Los Altos Tribunales: ¿formuladores de políticas de drogas innovadoras?

Ante la inacción de los legisladores y políticos, en algunos países han sido los tribunales de justicia quienes están abriendo el camino hacia la descriminalización y la regulación. En México y en Suráfrica, entre otros, los tribunales de mayor rango están generando interpretaciones que priorizan los derechos humanos y que podrían traducirse en avances hacia nuevos modelos políticos, ante la falta de consenso de la clase política y la lentitud de los procesos de los organismos de Naciones Unidas.

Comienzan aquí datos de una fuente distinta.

/-- R106: a commit past its commit point writes into the region of a device address, and its home has not applied it yet. A
hardware access to the region waits. -/
def unapplied (s : State) (pa : Nat) : Bool :=
  s.commits.any (fun p => p.2.point && p.2.kind == .chunk && p.2.homes.contains (pa / 2 ^ 37) && commitTouches p.2 (pa / 512) (pa / 512))

/-! ## Hardware reads and writes of records -/

/-- How a hardware access ends. `retry`: an arbiter refused, or the home holds the region; the step is taken again. -/
inductive Hw (α : Type) where
  | ok (x : α) (s : State)
  | fault (cause : Nat) (s : State)
  | retry

/-- R179: the signature of a PTE's grain under every name that the filter records for its region. -/
def pteSig (s : State) (h entry : Nat) : BitVec 1024 :=
  match (homeAt s h).remap.find? (fun x => x.region == entry / 512) with
  | none => 0
  | some x => x.names.foldl (fun acc n => acc ||| sigGrain n.1 (n.2 * 512 + entry % 512)) 0

/-- DEDUCED (log 32): the context whose own walk of the page an arbiter serves although it holds that arbiter's priority
grant: the walk belongs to the held chunk (R111). -/
def walkOwner (s : State) (h asid va : Nat) : Option Nat :=
  match (arbAt s h).priority with
  | some p => if (ctxAt s p).run == .stalled (.walk h asid (pageOf va)) then some p else none
  | none => none

/-- R179: the leaf entry as a walk leaves it. -/
def walkedPte (e : Word) (write : Bool) : Word := e ||| 0x400 ||| (if write then 0x800 else 0)

/-- R176, R179: walk, set the accessed (and dirty) bit with a grant, and cache the leaf. A host gives up its line of the entry before
the entry is read (R296). -/
def walkSet (s : State) (asid va : Nat) (write : Bool) : Hw Leaf :=
  match walk s asid va with
  | .error c => .fault c s
  | .ok l =>
    let h := homeOf va
    if walkedPte l.pte write = l.pte then .ok l (tlbPut s asid va l)
    else
      let w := pteSig s h l.entry
      if refuses s h (walkOwner s h asid va) 0 w || unapplied s l.entry || regionHeld s (l.entry / 512) then .retry
      else
        let s := gather s l.entry 8
        match walk s asid va with
        | .error c => .fault c s
        | .ok l =>
          let l' := { l with pte := walkedPte l.pte write }
          .ok l' (tlbPut (commitBytes s w l.entry (wordBytes l'.pte)) asid va l')

/-- A translation: from the cache, or by a walk. A cached leaf whose dirty bit is 0 is walked again for a write (R179). -/
def translate (s : State) (asid va : Nat) (write : Bool) : Hw Leaf :=
  match tlbFind s asid va with
  | some l => if write && !pteDirty l.pte then walkSet s asid va write else .ok l s
  | none => walkSet s asid va write

/-- R209, R306: the home holds accesses to the region of a physical address. -/
def homeHolds (s : State) (h pa asid va : Nat) : Bool :=
  (homeAt s h).paused
  || (dirAt s h (pa / 512)).state == 17 || (dirAt s h (pa / 512)).lost
  || (homeAt s h).draining.any (fun t => match tblFind s.rmodes t with
    | none => false
    | some r => r.asid == asid && r.lo ≤ va && va ≤ r.hi)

La Corte Constitucional de Suráfrica analizó, recientemente, bajo el “test de proporcionalidad” si los límites al derecho a la privacidad resultan razonables y justificables en una sociedad democrática para el caso en donde una persona adulta pueda poseer, cultivar y usar cannabis para fines personales y de manera privada. Al estudiar el contenido esencial del derecho a la privacidad, la Corte consideró que la historia que rodea al uso de cannabis en Suráfrica está “repleta de racismo” y que, de acuerdo a la evidencia científica y médica disponible, el consumo de cannabis en dosis razonables resulta seguro y no existe ningún riesgo o evidencia de daño. En un ejercicio de control constitucional, la Corte surafricana determinó que aun cuando es deseable que ninguna obligación internacional implique una violación a la Constitución, cuando se dé ese supuesto la Carta Magna debe prevalecer por ser la ley suprema. Finalmente concluyó que, mientras el cultivo, la posesión y el uso del cannabis se realice por parte de una persona adulta de manera privada y para su uso personal, se encuentra protegido constitucionalmente bajo el derecho a la privacidad.

En México, la Suprema Corte de Justicia de la Nación, siguiendo una línea similar, realizó un “test de proporcionalidad” en el ejercicio del control constitucional, tomando como base principal el libre desarrollo de la personalidad- un criterio derivado de la interpretación jurisprudencial en México-. La Primera Sala de la Corte Suprema otorgó, recientemente, el tercer amparo para permitir a una persona el uso personal de cannabis y la adquisición de las semillas para su cultivo. En el pasado, dos amparos ya permitieron ese uso lúdico y recreativo. Esto implica que, en el caso de que esta Sala alcance cinco sentencias en el mismo sentido, se estará estableciendo un importante criterio jurisprudencial que obligaría a declarar inconstitucional la prohibición del consumo lúdico del cannabis en México.